Tweepy:获取 Twitter 帐户样本的所有朋友:如何处理受保护的用户

Tweepy: get all friends of a sample of twitter accounts: how to handle protected users

我想查找一个 Twitter 帐户的朋友样本的所有朋友(指一个正在关注的 Twitter 用户),看看他们还有哪些其他共同朋友。问题是我不知道如何处理受保护的帐户,我一直 运行 进入这个错误:

tweepy.error.TweepError: Not authorized.

这是我的代码:

...
screen_name = ----
file_name = "followers_data/follower_ids-" + screen_name + ".txt"
with open(file_name) as file:
ids = file.readlines()

num_samples = 30
ids = [x.strip() for x in ids]
friends = [[] for i in range(num_samples)]

for i in range(0, num_samples):
    id = random.choice(ids)
    for friend in tweepy.Cursor(api.friends_ids, id).items():
        print(friend)
        friends[i].append(friend)

我有一个帐户 screen_name 中所有朋友的列表,我从中加载朋友 ID。然后我想抽取其中的一些并查找他们的朋友。

我也试过这样的:

def limit_handled(cursor, name):
    try:
        yield cursor.next()
    except tweepy.TweepError:
        print("Something went wrong... ", name)
        pass

for i in range(0, num_samples):
    id = random.choice(ids)
    items = tweepy.Cursor(api.friends_ids, id).items()
    for friend in limit_handled(items, id):
        print(friend)
        friends[i].append(friend)

但是在继续下一个样本之前,每个样本朋友似乎只存储了一个朋友。我是 Python 和 Tweepy 的新手,所以如果有任何奇怪的地方,请告诉我。

首先,关于命名的几点意见。名称 fileid 受到保护,因此您应该避免使用它们来命名变量 - 我已经更改了这些。

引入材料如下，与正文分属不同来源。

/-! State.updDom -/

@[simp] theorem State.rd_updDom (s : State) (k : Nat) (f : Dom → Dom) (j : Nat) : (s.updDom k f).rd j = s.rd j := rfl
@[simp] theorem State.core_updDom (s : State) (k : Nat) (f : Dom → Dom) (j : Nat) : (s.updDom k f).core j = s.core j := rfl
@[simp] theorem State.tile_updDom (s : State) (k : Nat) (f : Dom → Dom) (j : Nat) : (s.updDom k f).tile j = s.tile j := rfl
@[simp] theorem State.node_updDom (s : State) (k : Nat) (f : Dom → Dom) (j : Nat) : (s.updDom k f).node j = s.node j := rfl
@[simp] theorem State.rtr_updDom (s : State) (k : Nat) (f : Dom → Dom) (j : Nat) : (s.updDom k f).rtr j = s.rtr j := rfl
@[simp] theorem State.port_updDom (s : State) (k : Nat) (f : Dom → Dom) (j : Nat) : (s.updDom k f).port j = s.port j := rfl
@[simp] theorem State.conn_updDom (s : State) (k : Nat) (f : Dom → Dom) (j : Nat) : (s.updDom k f).conn j = s.conn j := rfl
@[simp] theorem State.comb_updDom (s : State) (k : Nat) (f : Dom → Dom) (j : Nat) : (s.updDom k f).comb j = s.comb j := rfl
@[simp] theorem State.hring_updDom (s : State) (k : Nat) (f : Dom → Dom) (j : Nat) : (s.updDom k f).hring j = s.hring j := rfl
@[simp] theorem State.chan_updDom (s : State) (k : Nat) (f : Dom → Dom) (j : Nat) : (s.updDom k f).chan j = s.chan j := rfl
@[simp] theorem State.sport_updDom (s : State) (k : Nat) (f : Dom → Dom) (j : Nat) : (s.updDom k f).sport j = s.sport j := rfl
@[simp] theorem State.sctx_updDom (s : State) (k : Nat) (f : Dom → Dom) (j : Nat) : (s.updDom k f).sctx j = s.sctx j := rfl
@[simp] theorem State.mbox_updDom (s : State) (k : Nat) (f : Dom → Dom) (j : Nat) : (s.updDom k f).mbox j = s.mbox j := rfl
@[simp] theorem State.peer_updDom (s : State) (k : Nat) (f : Dom → Dom) (j : Nat) : (s.updDom k f).peer j = s.peer j := rfl
@[simp] theorem State.pathN_updDom (s : State) (k : Nat) (f : Dom → Dom) (j : Nat) : (s.updDom k f).pathN j = s.pathN j := rfl
@[simp] theorem State.fuses_updDom (s : State) (k : Nat) (f : Dom → Dom) : (s.updDom k f).fuses = s.fuses := rfl
@[simp] theorem State.straps_updDom (s : State) (k : Nat) (f : Dom → Dom) : (s.updDom k f).straps = s.straps := rfl
@[simp] theorem State.boot_updDom (s : State) (k : Nat) (f : Dom → Dom) : (s.updDom k f).boot = s.boot := rfl
@[simp] theorem State.eng_updDom (s : State) (k : Nat) (f : Dom → Dom) : (s.updDom k f).eng = s.eng := rfl
@[simp] theorem State.reconf_updDom (s : State) (k : Nat) (f : Dom → Dom) : (s.updDom k f).reconf = s.reconf := rfl
@[simp] theorem State.lrn_updDom (s : State) (k : Nat) (f : Dom → Dom) : (s.updDom k f).lrn = s.lrn := rfl
@[simp] theorem State.hostMem_updDom (s : State) (k : Nat) (f : Dom → Dom) : (s.updDom k f).hostMem = s.hostMem := rfl
@[simp] theorem State.lpddr_updDom (s : State) (k : Nat) (f : Dom → Dom) : (s.updDom k f).lpddr = s.lpddr := rfl
@[simp] theorem State.swap_updDom (s : State) (k : Nat) (f : Dom → Dom) : (s.updDom k f).swap = s.swap := rfl
@[simp] theorem State.parks_updDom (s : State) (k : Nat) (f : Dom → Dom) : (s.updDom k f).parks = s.parks := rfl
@[simp] theorem State.parkq_updDom (s : State) (k : Nat) (f : Dom → Dom) : (s.updDom k f).parkq = s.parkq := rfl
@[simp] theorem State.sch_updDom (s : State) (k : Nat) (f : Dom → Dom) : (s.updDom k f).sch = s.sch := rfl
@[simp] theorem State.was_updDom (s : State) (k : Nat) (f : Dom → Dom) : (s.updDom k f).was = s.was := rfl
@[simp] theorem State.hits_updDom (s : State) (k : Nat) (f : Dom → Dom) : (s.updDom k f).hits = s.hits := rfl
@[simp] theorem State.capOld_updDom (s : State) (k : Nat) (f : Dom → Dom) : (s.updDom k f).capOld = s.capOld := rfl
@[simp] theorem State.capPre_updDom (s : State) (k : Nat) (f : Dom → Dom) : (s.updDom k f).capPre = s.capPre := rfl
@[simp] theorem State.sdio_updDom (s : State) (k : Nat) (f : Dom → Dom) : (s.updDom k f).sdio = s.sdio := rfl
@[simp] theorem State.pcie_updDom (s : State) (k : Nat) (f : Dom → Dom) : (s.updDom k f).pcie = s.pcie := rfl
@[simp] theorem State.log_updDom (s : State) (k : Nat) (f : Dom → Dom) : (s.updDom k f).log = s.log := rfl
@[simp] theorem State.mon_updDom (s : State) (k : Nat) (f : Dom → Dom) : (s.updDom k f).mon = s.mon := rfl
@[simp] theorem State.drains_updDom (s : State) (k : Nat) (f : Dom → Dom) : (s.updDom k f).drains = s.drains := rfl
@[simp] theorem State.routes_updDom (s : State) (k : Nat) (f : Dom → Dom) : (s.updDom k f).routes = s.routes := rfl
@[simp] theorem State.flights_updDom (s : State) (k : Nat) (f : Dom → Dom) : (s.updDom k f).flights = s.flights := rfl
@[simp] theorem State.live_updDom (s : State) (k : Nat) (f : Dom → Dom) : (s.updDom k f).live = s.live := rfl
@[simp] theorem State.ids_updDom (s : State) (k : Nat) (f : Dom → Dom) : (s.updDom k f).ids = s.ids := rfl
@[simp] theorem State.now_updDom (s : State) (k : Nat) (f : Dom → Dom) : (s.updDom k f).now = s.now := rfl
@[simp] theorem State.slew_updDom (s : State) (k : Nat) (f : Dom → Dom) : (s.updDom k f).slew = s.slew := rfl
@[simp] theorem State.scrub_updDom (s : State) (k : Nat) (f : Dom → Dom) : (s.updDom k f).scrub = s.scrub := rfl
@[simp] theorem State.scrubbed_updDom (s : State) (k : Nat) (f : Dom → Dom) : (s.updDom k f).scrubbed = s.scrubbed := rfl
@[simp] theorem State.free_updDom (s : State) (k : Nat) (f : Dom → Dom) : (s.updDom k f).free = s.free := rfl
@[simp] theorem State.pending_updDom (s : State) (k : Nat) (f : Dom → Dom) : (s.updDom k f).pending = s.pending := rfl
@[simp] theorem State.cc_updDom (s : State) (k : Nat) (f : Dom → Dom) : (s.updDom k f).cc = s.cc := rfl
@[simp] theorem State.turnR_updDom (s : State) (k : Nat) (f : Dom → Dom) : (s.updDom k f).turnR = s.turnR := rfl
@[simp] theorem State.turnW_updDom (s : State) (k : Nat) (f : Dom → Dom) : (s.updDom k f).turnW = s.turnW := rfl
@[simp] theorem State.lossSnap_updDom (s : State) (k : Nat) (f : Dom → Dom) : (s.updDom k f).lossSnap = s.lossSnap := rfl
@[simp] theorem State.dom_updDom_same (s : State) (k : Nat) (f : Dom → Dom) : (s.updDom k f).dom k = f (s.dom k) :=
  Tab.get_upd_same _ _ _ _
theorem State.dom_updDom_ne (s : State) {k j : Nat} (f : Dom → Dom) (h : j ≠ k) : (s.updDom k f).dom j = s.dom j :=
  Tab.get_upd_ne _ _ _ h

/-! State.wn -/

@[simp] theorem State.core_wn (s : State) (k v : Nat) (j : Nat) : (s.wn k v).core j = s.core j := rfl
@[simp] theorem State.tile_wn (s : State) (k v : Nat) (j : Nat) : (s.wn k v).tile j = s.tile j := rfl
@[simp] theorem State.node_wn (s : State) (k v : Nat) (j : Nat) : (s.wn k v).node j = s.node j := rfl
@[simp] theorem State.rtr_wn (s : State) (k v : Nat) (j : Nat) : (s.wn k v).rtr j = s.rtr j := rfl
@[simp] theorem State.port_wn (s : State) (k v : Nat) (j : Nat) : (s.wn k v).port j = s.port j := rfl
@[simp] theorem State.conn_wn (s : State) (k v : Nat) (j : Nat) : (s.wn k v).conn j = s.conn j := rfl
@[simp] theorem State.comb_wn (s : State) (k v : Nat) (j : Nat) : (s.wn k v).comb j = s.comb j := rfl
@[simp] theorem State.hring_wn (s : State) (k v : Nat) (j : Nat) : (s.wn k v).hring j = s.hring j := rfl
@[simp] theorem State.chan_wn (s : State) (k v : Nat) (j : Nat) : (s.wn k v).chan j = s.chan j := rfl
@[simp] theorem State.sport_wn (s : State) (k v : Nat) (j : Nat) : (s.wn k v).sport j = s.sport j := rfl
@[simp] theorem State.sctx_wn (s : State) (k v : Nat) (j : Nat) : (s.wn k v).sctx j = s.sctx j := rfl
@[simp] theorem State.mbox_wn (s : State) (k v : Nat) (j : Nat) : (s.wn k v).mbox j = s.mbox j := rfl
@[simp] theorem State.peer_wn (s : State) (k v : Nat) (j : Nat) : (s.wn k v).peer j = s.peer j := rfl
@[simp] theorem State.pathN_wn (s : State) (k v : Nat) (j : Nat) : (s.wn k v).pathN j = s.pathN j := rfl
@[simp] theorem State.dom_wn (s : State) (k v : Nat) (j : Nat) : (s.wn k v).dom j = s.dom j := rfl
@[simp] theorem State.fuses_wn (s : State) (k v : Nat) : (s.wn k v).fuses = s.fuses := rfl
@[simp] theorem State.straps_wn (s : State) (k v : Nat) : (s.wn k v).straps = s.straps := rfl
@[simp] theorem State.boot_wn (s : State) (k v : Nat) : (s.wn k v).boot = s.boot := rfl
@[simp] theorem State.eng_wn (s : State) (k v : Nat) : (s.wn k v).eng = s.eng := rfl
@[simp] theorem State.reconf_wn (s : State) (k v : Nat) : (s.wn k v).reconf = s.reconf := rfl
@[simp] theorem State.lrn_wn (s : State) (k v : Nat) : (s.wn k v).lrn = s.lrn := rfl
@[simp] theorem State.hostMem_wn (s : State) (k v : Nat) : (s.wn k v).hostMem = s.hostMem := rfl
@[simp] theorem State.lpddr_wn (s : State) (k v : Nat) : (s.wn k v).lpddr = s.lpddr := rfl
@[simp] theorem State.swap_wn (s : State) (k v : Nat) : (s.wn k v).swap = s.swap := rfl
@[simp] theorem State.parks_wn (s : State) (k v : Nat) : (s.wn k v).parks = s.parks := rfl
@[simp] theorem State.parkq_wn (s : State) (k v : Nat) : (s.wn k v).parkq = s.parkq := rfl
@[simp] theorem State.sch_wn (s : State) (k v : Nat) : (s.wn k v).sch = s.sch := rfl
@[simp] theorem State.was_wn (s : State) (k v : Nat) : (s.wn k v).was = s.was := rfl
@[simp] theorem State.hits_wn (s : State) (k v : Nat) : (s.wn k v).hits = s.hits := rfl
@[simp] theorem State.capOld_wn (s : State) (k v : Nat) : (s.wn k v).capOld = s.capOld := rfl
@[simp] theorem State.capPre_wn (s : State) (k v : Nat) : (s.wn k v).capPre = s.capPre := rfl
@[simp] theorem State.sdio_wn (s : State) (k v : Nat) : (s.wn k v).sdio = s.sdio := rfl
@[simp] theorem State.pcie_wn (s : State) (k v : Nat) : (s.wn k v).pcie = s.pcie := rfl
@[simp] theorem State.log_wn (s : State) (k v : Nat) : (s.wn k v).log = s.log := rfl
@[simp] theorem State.mon_wn (s : State) (k v : Nat) : (s.wn k v).mon = s.mon := rfl
@[simp] theorem State.drains_wn (s : State) (k v : Nat) : (s.wn k v).drains = s.drains := rfl
@[simp] theorem State.routes_wn (s : State) (k v : Nat) : (s.wn k v).routes = s.routes := rfl
@[simp] theorem State.flights_wn (s : State) (k v : Nat) : (s.wn k v).flights = s.flights := rfl
@[simp] theorem State.live_wn (s : State) (k v : Nat) : (s.wn k v).live = s.live := rfl
@[simp] theorem State.ids_wn (s : State) (k v : Nat) : (s.wn k v).ids = s.ids := rfl
@[simp] theorem State.now_wn (s : State) (k v : Nat) : (s.wn k v).now = s.now := rfl
@[simp] theorem State.slew_wn (s : State) (k v : Nat) : (s.wn k v).slew = s.slew := rfl
@[simp] theorem State.scrub_wn (s : State) (k v : Nat) : (s.wn k v).scrub = s.scrub := rfl
@[simp] theorem State.scrubbed_wn (s : State) (k v : Nat) : (s.wn k v).scrubbed = s.scrubbed := rfl
@[simp] theorem State.free_wn (s : State) (k v : Nat) : (s.wn k v).free = s.free := rfl
@[simp] theorem State.pending_wn (s : State) (k v : Nat) : (s.wn k v).pending = s.pending := rfl
@[simp] theorem State.cc_wn (s : State) (k v : Nat) : (s.wn k v).cc = s.cc := rfl
@[simp] theorem State.turnR_wn (s : State) (k v : Nat) : (s.wn k v).turnR = s.turnR := rfl
@[simp] theorem State.turnW_wn (s : State) (k v : Nat) : (s.wn k v).turnW = s.turnW := rfl
@[simp] theorem State.lossSnap_wn (s : State) (k v : Nat) : (s.wn k v).lossSnap = s.lossSnap := rfl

其次,当您初始化 tweepy API 时,如果您使用 wait_on_rate_limit=True,它会很聪明地处理速率限制,如果您使用 [=],它会在由于速率限制而延迟时通知您14=].

当您设置 friends = [[] for i in range(num_samples)] 时,您也会丢失一些信息,因为您将无法将找到的朋友与他们相关的帐户相关联。您可以改用字典,它将使用的每个 ID 与找到的朋友相关联,以便更好地处理。

我修改后的代码如下:

import tweepy
import random

consumer_key = '...'
consumer_secret = '...'
access_token = '...'
access_token_secret = '...'

# OAuth process, using the keys and tokens
auth = tweepy.OAuthHandler(consumer_key, consumer_secret)
auth.set_access_token(access_token, access_token_secret)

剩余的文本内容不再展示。